The conversation was an omen. A few evenings later, Eliza climbed to the deck to fetch a drink of water for herself. The night was warm to the point of discomfort.

‘Well, if it ain't my little Rosebud.' Eliza turned to meet the leering face of Jake Cowper.

‘Jake thinks he's been sent by the angel Gabriel as a gift to women,' Poll had said. ‘He's put his hands on half the women on this ship already. And he won't take no for an answer. He's like a bull eyeing a meadow of cows.'

Jake's voice was husky with lust. Eliza read his face and turned her shackled feet to flee. But not fast enough. Jake clasped her round the waist, pushed his spiky black beard into her face.

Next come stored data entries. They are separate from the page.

-- ==== Sys2Proof/Machine/Payout.lean ====
section
/-! DEFINITION. PAY, ABORT, SKIM, SKIM-TO and TEST-EJECT (06 R111, R112, R126, R129 to R131). -/

namespace Sys2Proof.Machine

/-! ## PAY (R111, R112) -/

/-- R112: the point a PAY acts for; on Port M without AS-POINT, the record's own. -/
def payFor (k : Taken) (bound : PointId) : PointId :=
  match k.asPoint with
  | some p => p
  | none => (ownPoint k.port).getD bound

/-- R111: the record in PAYING. -/
def Rec.startedPaying (now : Time) (r : Rec) : Rec :=
  { r with
    state := .paying
    stateSince := now
    delivered := some 0
    pinned := false
    lapseAt := none
    settledFrom := none }

/-- R111: the engine RUNNING for a record, with the payout mode and retry count read from the point's set-up entry. -/
def Engine.startedPaying (tag : Nat) (y : PointSetup) : Engine :=
  { Engine.reset with state := .running, record := some tag, mode := some y.mode, retry := y.retry }

/-- R111: the payout of the record in a slot started at its point, and the walk of R113 begun. -/
def State.startPayout (s : State) (p : PointId) (i : Slot) (r : Rec) : State :=
  ((s.updRec i (Rec.startedPaying s.time)).setEngine (pointEngine p) (Engine.startedPaying r.tag (s.setup p))).walkFree p
    walkRounds

/-- PAY's own rule (R111). -/
def rulePay (s : State) (k : Taken) (f : TagFields) : Answer :=
  s.withRecord k .pay f.tag true (fun i r =>
    match r.state with
    | .paying => s.refuse k .pay .busy
    | .opened | .tendering | .partPaid | .interrupted | .paid | .void => s.refuse k .pay .state
    | .settled =>
      match s.pointOf r.tag with
      | none => s.refuse k .pay .point
      | some p =>
        if payFor k p ≠ p then s.refuse k .pay .point
        else
          ((s.done k .pay .started
            (bytesOf 1 (pointCode p) ++ bytesOf 3 (r.planned.getD 0) ++ bytesOf 1 (listItems r.list))).startPayout p i
              r).answerOnce s)

/-- PAY (R111). -/
def execPay (port : PortId) (body : Body TagFields) (s : State) : Answer := s.takeCommand port .pay body some rulePay

/-! ## ABORT (R126) -/

/-- R126, R192: whether a port may name an engine. -/
def mayAbort (k : Taken) (e : EngineId) : Bool :=
  match k.port with
  | .m => true
  | .a => e = .p1 || (k.asPoint.map pointEngine) = some e
  | .b => e = .p2 || (k.asPoint.map pointEngine) = some e

/-- R125, R133: a running engine with nothing outstanding ended by an ABORT. -/
def State.abortNow (s : State) (e : EngineId) : State :=
  match enginePoint e with
  | some p => s.endPayout p
  | none => s.endRun .aborted

/-- R126: a running engine sent to ENDING. -/
def State.abortLater (s : State) (e : EngineId) : State :=
  s.updEngine e (fun x => { x with state := .ending, endCause := some .aborted })

/-- ABORT's own rule (R126). -/
def ruleAbort (s : State) (k : Taken) (e : EngineId) : Answer :=
  if mayAbort k e = false then s.refuse k .abort .privilege
  else
    match (s.engine e).state with
    | .idle | .ending => .next (s.done k .abort .done [])
    | .running =>
      if s.ejecting e || (s.engine e).bandAwaited.isSome then ((s.abortLater e).done k .abort .started []).answerAll
      else ((s.abortNow e).done k .abort .done []).answerOnce s

/-- ABORT (R126). -/
def execAbort (port : PortId) (body : Body ByteFields) (s : State) : Answer :=
  s.takeCommand port .abort body (fun f => engineOf f.value) ruleAbort

/-! ## Engine M (R129 to R131) -/

/-- R129: the checks of a run's engine, cashbox and store. -/
def State.runRefusal (s : State) (i : Station) : Option Status :=
  if (s.engine .m).state ≠ .idle then some .busy
  else if s.boxStops then some .state
  else if (s.store i).state ≠ .active then some .state
  else none

/-- The store's count less its reserved (R129 to R132). -/
def Store.unreserved (r : Store) : Nat := r.count - r.reserved

/-- R129 to R131: a run of engine M started, and its store asked for. The last run stays in the report. -/
def State.startRun (s : State) (kind : RunKind) (i : Station) (goal : Nat) : State :=
  (s.setEngine .m
    { Engine.reset with state := .running, run := some ⟨kind, i, goal, 0⟩, lastRun := (s.engine .m).lastRun }).requestRun

/-- SKIM's own rule (R129). -/
def ruleSkim (s : State) (k : Taken) (f : SkimFields) : Answer :=
  match stationOf f.station with
  | none => s.refuse k .skim .range
  | some i =>
    if f.items.toNat < 1 ∨ 2000 < f.items.toNat then s.refuse k .skim .range
    else
      match s.runRefusal i with
      | some status => s.refuse k .skim status
      | none =>
        if (s.store i).unreserved = 0 then .next (s.done k .skim .done (bytesOf 2 0))
        else
          ((s.done k .skim .started (bytesOf 2 (min f.items.toNat (s.store i).unreserved))).startRun .skim i
            f.items.toNat).answerAll

/-- SKIM (R129). -/
def execSkim (port : PortId) (body : Body SkimFields) (s : State) : Answer := s.takeCommand port .skim body some ruleSkim

/-- SKIM-TO's own rule (R130). -/
def ruleSkimTo (s : State) (k : Taken) (f : SkimFields) : Answer :=
  match stationOf f.station with
  | none => s.refuse k .skimTo .range
  | some i =>
    if 2000 < f.items.toNat then s.refuse k .skimTo .range
    else
      match s.runRefusal i with
      | some status => s.refuse k .skimTo status
      | none =>
        if (s.store i).unreserved ≤ f.items.toNat then .next (s.done k .skimTo .done (bytesOf 2 0))
        else
          ((s.done k .skimTo .started (bytesOf 2 ((s.store i).unreserved - f.items.toNat))).startRun .skimTo i
            f.items.toNat).answerAll

/-- SKIM-TO (R130). -/
def execSkimTo (port : PortId) (body : Body SkimFields) (s : State) : Answer :=
  s.takeCommand port .skimTo body some ruleSkimTo

/-- TEST-EJECT's own rule (R131). -/
def ruleTestEject (s : State) (k : Taken) (f : ByteFields) : Answer :=
  match stationOf f.value with
  | none => s.refuse k .testEject .range
  | some i =>
    match s.runRefusal i with
    | some status => s.refuse k .testEject status
    | none =>
      if (s.store i).unreserved = 0 then s.refuse k .testEject .state
      else ((s.done k .testEject .started []).startRun .testEject i 1).answerAll

/-- TEST-EJECT (R131). -/
def execTestEject (port : PortId) (body : Body ByteFields) (s : State) : Answer :=
  s.takeCommand port .testEject body some ruleTestEject

end Sys2Proof.Machine
end

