/-- R160: the cashbox monitor's state follows from presence, count, capacity and near-full level. -/
def State.boxAgrees (s : State) : Prop :=
  s.cashbox.state
    = match s.cashbox.presence with
      | .out => BoxState.removed
      | .inPlace =>
        if s.system.boxCapacity ≤ s.cashbox.count then BoxState.full
        else if s.system.boxNearFull ≤ s.cashbox.count then BoxState.nearFull else BoxState.ok

/-- R204: the copy of count memory written or read last, where its check passes, holds the running figures. -/
def State.countsKept (s : State) : Prop :=
  s.countMemory.newer.good = true →
    s.countMemory.newer.data.stations = s.stores.map Store.counts
      ∧ s.countMemory.newer.data.boxCount = s.cashbox.count
      ∧ s.countMemory.newer.data.boxValue = s.cashbox.value

/-- R92, R93: every point's accept mask is the one R92 forms from the state, and on a line that is UP it is the mask
sent last. -/
def State.masksFormed (s : State) : Prop :=
  ∀ p, (s.point p).mask = s.acceptMask p ∧ ((s.point p).line = .up → (s.point p).maskSent = some (s.acceptMask p))

/-- R25, R27: no two live records have the same tag. -/
def State.tagsDistinct (s : State) : Prop :=
  ∀ i j r q, s.slot i = some r → s.slot j = some q → r.tag = q.tag → i = j

/-- R27, R71: a reservation list names each station once, holds no empty entry, and is absent outside SETTLED and
PAYING. -/
def Rec.listFormed (r : Rec) : Prop :=
  (r.list.map Entry.station).Nodup ∧ (∀ en ∈ r.list, 0 < en.items)
    ∧ (r.state ≠ .settled → r.state ≠ .paying → r.list = [])

/-- R40, R109: an engine with a record is a service point's, and pays the live record in PAYING bound to its point. -/
def State.enginesPay (s : State) : Prop :=
  (∀ p tag, (s.engine (pointEngine p)).record = some tag →
      (s.point p).binding = .record tag ∧ ∃ i r, s.slot i = some r ∧ r.tag = tag ∧ r.state = .paying)
    ∧ (s.engine .m).record = none

/-- R40: the two points are not bound to one record. -/
def State.bindingsDistinct (s : State) : Prop :=
  ∀ tag, ¬((s.point .p1).binding = .record tag ∧ (s.point .p2).binding = .record tag)

/-- The items that the reservation lists of all records hold at a station. -/
def State.listedAt (s : State) (i : Station) : Nat :=
  (allSlots.map (fun j => ((s.slot j).map (fun r => itemsAt r.list i)).getD 0)).sum

/-- R3, R71: every store's reserved is what the reservation lists hold there, and is within its count. -/
def State.poolAgrees (s : State) : Prop :=
  s.tagsDistinct ∧ s.bindingsDistinct ∧ (∀ i r, s.slot i = some r → r.listFormed) ∧ s.enginesPay
    ∧ ∀ i, (s.store i).reserved = s.listedAt i ∧ (s.store i).reserved ≤ (s.store i).count
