-- ==== Sys2Proof/Certificates/Slice0/Obligations.lean ====
section
/-! DEFINITION. The statements for the provers. -/

open Sys2Proof Sys2Proof.Machine

/-! ## The queue and the step -/

/-- A step with a command at the front of the queue is that command's meaning on the state with the queue's rest; on an
empty queue it is a tick of the time count and nothing else (the model's choice, log 12). -/
def Obligations.StepRunsTheFrontCommand : Prop :=
  (∀ (c : Instr) (rest : List Instr) (s : State), s.pending = c :: rest → step s = exec c (s.setPending rest))
    ∧ ∀ s : State, s.pending = [] → ∃ t, step s = .next t ∧ t.time = s.time + 1#32 ∧ Frame [.time] s t

/-- Every command on every state ends in a next state: no meaning faults or refuses. None of them touches the queue. -/
def Obligations.EveryCommandCompletes : Prop :=
  ∀ (c : Instr) (s : State), ∃ t, exec c s = .next t ∧ t.pending = s.pending

/-! ## What every step keeps -/

/-- R6, R5, R3: the level flags follow from count and thresholds, the threshold chain is in order, and count stays
within capacity, whatever the step; the eject window too stays within its range. -/
def Obligations.StepKeepsLevelsAndChains : Prop :=
  ∀ s t : State, s.levelsAgree → s.chainsOrdered → step s = .next t → t.levelsAgree ∧ t.chainsOrdered

/-- R160, R162: the cashbox monitor's state is the one its figures give, whatever the step. -/
def Obligations.StepKeepsTheBoxState : Prop :=
  ∀ s t : State, s.boxAgrees → step s = .next t → t.boxAgrees

/-- R204: count memory is written with every change of what it holds, so after any step its newer good copy holds the
running figures. -/
def Obligations.StepKeepsCountMemory : Prop :=
  ∀ s t : State, s.countsKept → step s = .next t → t.countsKept

/-- R92, R93: after any step every accept mask is the one R92 forms, and a line that is UP has been sent it. -/
def Obligations.StepKeepsTheMasks : Prop :=
  ∀ s t : State, s.masksFormed → step s = .next t → t.masksFormed

/-- R3, R25, R27, R71: with count within capacity (which every step keeps), every step keeps tags distinct, lists
formed and absent outside SETTLED and PAYING, each engine's record in PAYING, and every store's reserved equal to what
the lists hold there and within its count. R20 to R22: with that, every step keeps each store's waiting list free of
repeats, the holder and the engines on the list at the store with that grant, and an engine without a grant free of
ejects, awaited band reads and exchanges. -/
def Obligations.StepKeepsThePool : Prop :=
  (∀ s t : State, s.poolAgrees → s.chainsOrdered → step s = .next t → t.poolAgrees)
    ∧ ∀ s t : State, s.poolAgrees → s.arbitersSound → step s = .next t → t.arbitersSound

/-- R99: after any step, credits wait unapplied only at a point bound to a record in PAYING, or during start-up. -/
def Obligations.StepKeepsCreditsSettled : Prop :=
  ∀ s t : State, s.creditsSettled → step s = .next t → t.creditsSettled

/-- The state after reset meets every invariant above, and a POWER reset of it with sound memories gives it again
(log 2). -/
def Obligations.ResetMeetsTheInvariants : Prop :=
  State.reset.levelsAgree ∧ State.reset.chainsOrdered ∧ State.reset.boxAgrees ∧ State.reset.countsKept
    ∧ State.reset.masksFormed ∧ State.reset.poolAgrees ∧ State.reset.creditsSettled ∧ State.reset.arbitersSound
    ∧ exec (.power ⟨false, false, false, false⟩ .inPlace ⟨false, false, false⟩) State.reset = .next State.reset

/-! ## Tender records (02) -/

/-- R37, R36, R25: OPEN of a tag of 0 is refused with RANGE and of a live tag with DUPLICATE, and nothing but the reply
changes; with a free slot, it makes a fresh record in the lowest free slot. -/
def Obligations.OpenTakesTheLowestFreeSlot : Prop :=
  ∀ (s : State) (p : PortId) (f : OpenFields) (kind : RecKind) (i : Slot),
    s.ready p .openRecord →
    ((recKindOf f.kind = some kind → f.tag = 0#16 →
      ∃ t, exec (.openRecord p (.fits f)) s = .next t ∧ Answered s t p .openRecord .range [] ∧ Frame [.ports, .free] s t)
    ∧ (recKindOf f.kind = some kind → f.tag ≠ 0#16 → f.due.toNat ≤ 99999 →
      (s.findTag f.tag.toNat).isSome = true →
      ∃ t, exec (.openRecord p (.fits f)) s = .next t ∧ Answered s t p .openRecord .duplicate []
        ∧ Frame [.ports, .free] s t)
    ∧ (recKindOf f.kind = some kind → f.tag ≠ 0#16 → f.due.toNat ≤ 99999 →
    (∀ j r, s.slot j = some r → r.tag ≠ f.tag.toNat) → s.slot i = none → (∀ j, j < i → s.slot j ≠ none) →
    ∃ t, exec (.openRecord p (.fits f)) s = .next t
      ∧ t.slot i = some
          { tag := f.tag.toNat, kind := kind, state := .opened, due := f.due.toNat, tendered := 0, excess := 0,
            owed := owedOf s.system.unit kind f.due.toNat 0, paid := 0, planned := none, delivered := none, list := [],
            shortfall := none, pinned := false, settledFrom := none, openedAt := s.time, stateSince := s.time,
            lapseAt := none, listChange := 0 }
      ∧ OtherSlots i s t ∧ Answered s t p .openRecord .done (BitVec.ofNat 8 (i.val + 1) :: [0#8, 0#8])
      ∧ Frame [.records, .ports, .free] s t))

/-- R38: OPEN in a full table takes the slot of the final record whose state since is oldest, the lower slot in a tie;
its point becomes unbound and RECORD-RECLAIMED is latched. With no final record the reply is FULL. -/
def Obligations.OpenReclaimsTheOldestFinalRecord : Prop :=
  ∀ (s : State) (p : PortId) (f : OpenFields) (kind : RecKind) (i : Slot) (old : Rec),
    s.ready p .openRecord → recKindOf f.kind = some kind → f.tag ≠ 0#16 → f.due.toNat ≤ 99999 →
    (∀ j r, s.slot j = some r → r.tag ≠ f.tag.toNat) → (∀ j, s.slot j ≠ none) →
    (((∀ j q, s.slot j = some q → q.state ≠ .paid ∧ q.state ≠ .void) →
      ∃ t, exec (.openRecord p (.fits f)) s = .next t ∧ Answered s t p .openRecord .full [] ∧ Frame [.ports, .free] s t)
    ∧ (s.slot i = some old → (old.state = .paid ∨ old.state = .void) →
    (∀ j q, s.slot j = some q → (q.state = .paid ∨ q.state = .void) → j ≠ i →
      age s.time q.stateSince < age s.time old.stateSince
        ∨ (age s.time q.stateSince = age s.time old.stateSince ∧ i < j)) →
    (∀ q, s.pointOf old.tag = some q → (s.point q).queueSettled) →
    ∃ t, exec (.openRecord p (.fits f)) s = .next t
      ∧ t.slot i = some
          { tag := f.tag.toNat, kind := kind, state := .opened, due := f.due.toNat, tendered := 0, excess := 0,
            owed := owedOf s.system.unit kind f.due.toNat 0, paid := 0, planned := none, delivered := none, list := [],
            shortfall := none, pinned := false, settledFrom := none, openedAt := s.time, stateSince := s.time,
            lapseAt := none, listChange := 0 }
      ∧ OtherSlots i s t
      ∧ (∀ q, (t.point q).core
          = if s.pointOf old.tag = some q then { (s.point q).core with binding := .none } else (s.point q).core)
      ∧ AnsweredLatching s t p .openRecord .done (BitVec.ofNat 8 (i.val + 1) :: bytesOf 2 old.tag) .recordReclaimed
      ∧ Frame [.records, .points, .ports, .free] s t))

/-- R35 steps 1 to 3: a record command whose body fits and whose tag is 0 or whose arguments are out of range is
refused with RANGE, one whose tag is not live with NO-RECORD, and one that would change a record in PAYING with BUSY
(RETIRE refuses it with STATE, log 26, and QUERY-RECORD reads it); nothing but the reply changes. -/
def Obligations.RecordCommandsNeedALiveRecord : Prop :=
  ∀ (c : Instr) (p : PortId) (k : Cmd) (tag : BitVec 16) (argumentsFit : Bool) (s : State) (i : Slot) (r : Rec),
    c.command = some (p, k) → c.naming = some (tag, argumentsFit) → s.ready p k →
    ((tag = 0#16 ∨ argumentsFit = false) →
      ∃ t, exec c s = .next t ∧ Answered s t p k .range [] ∧ Frame [.ports, .free] s t)
    ∧ (tag ≠ 0#16 → argumentsFit = true → (∀ i r, s.slot i = some r → r.tag ≠ tag.toNat) →
      ∃ t, exec c s = .next t ∧ Answered s t p k .noRecord [] ∧ Frame [.ports, .free] s t)
    ∧ (argumentsFit = true → s.holds tag i r → r.state = .paying → k ≠ .retire → k ≠ .queryRecord →
      ∃ t, exec c s = .next t ∧ Answered s t p k .busy [] ∧ Frame [.ports, .free] s t)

‘Give old Jake a little kiss, lass. T'will make the next move more fun for ye.' Eliza struggled. He locked his arms round her, squeezing her harder the more she resisted. Then he wrapped a leg behind hers and pushed her to the deck. As he heaved his body to cover hers, he pinioned her with his arm and hip. In the dark, she sensed that he undid his belt buckle.

CHAPTER 17

‘A little struggle will make it sweeter for ye, child. I'll warrant I'll be your first. And good it'll be for ye. Jake the Yard Long Snake, I'm called. Ye'll count y'self lucky it were Jake as took you first.'

Eliza must think quickly. She kissed him on the lips as he lay over her, forcing her breath out of her. ‘Ah. So my little wench can't wait,' he gloated.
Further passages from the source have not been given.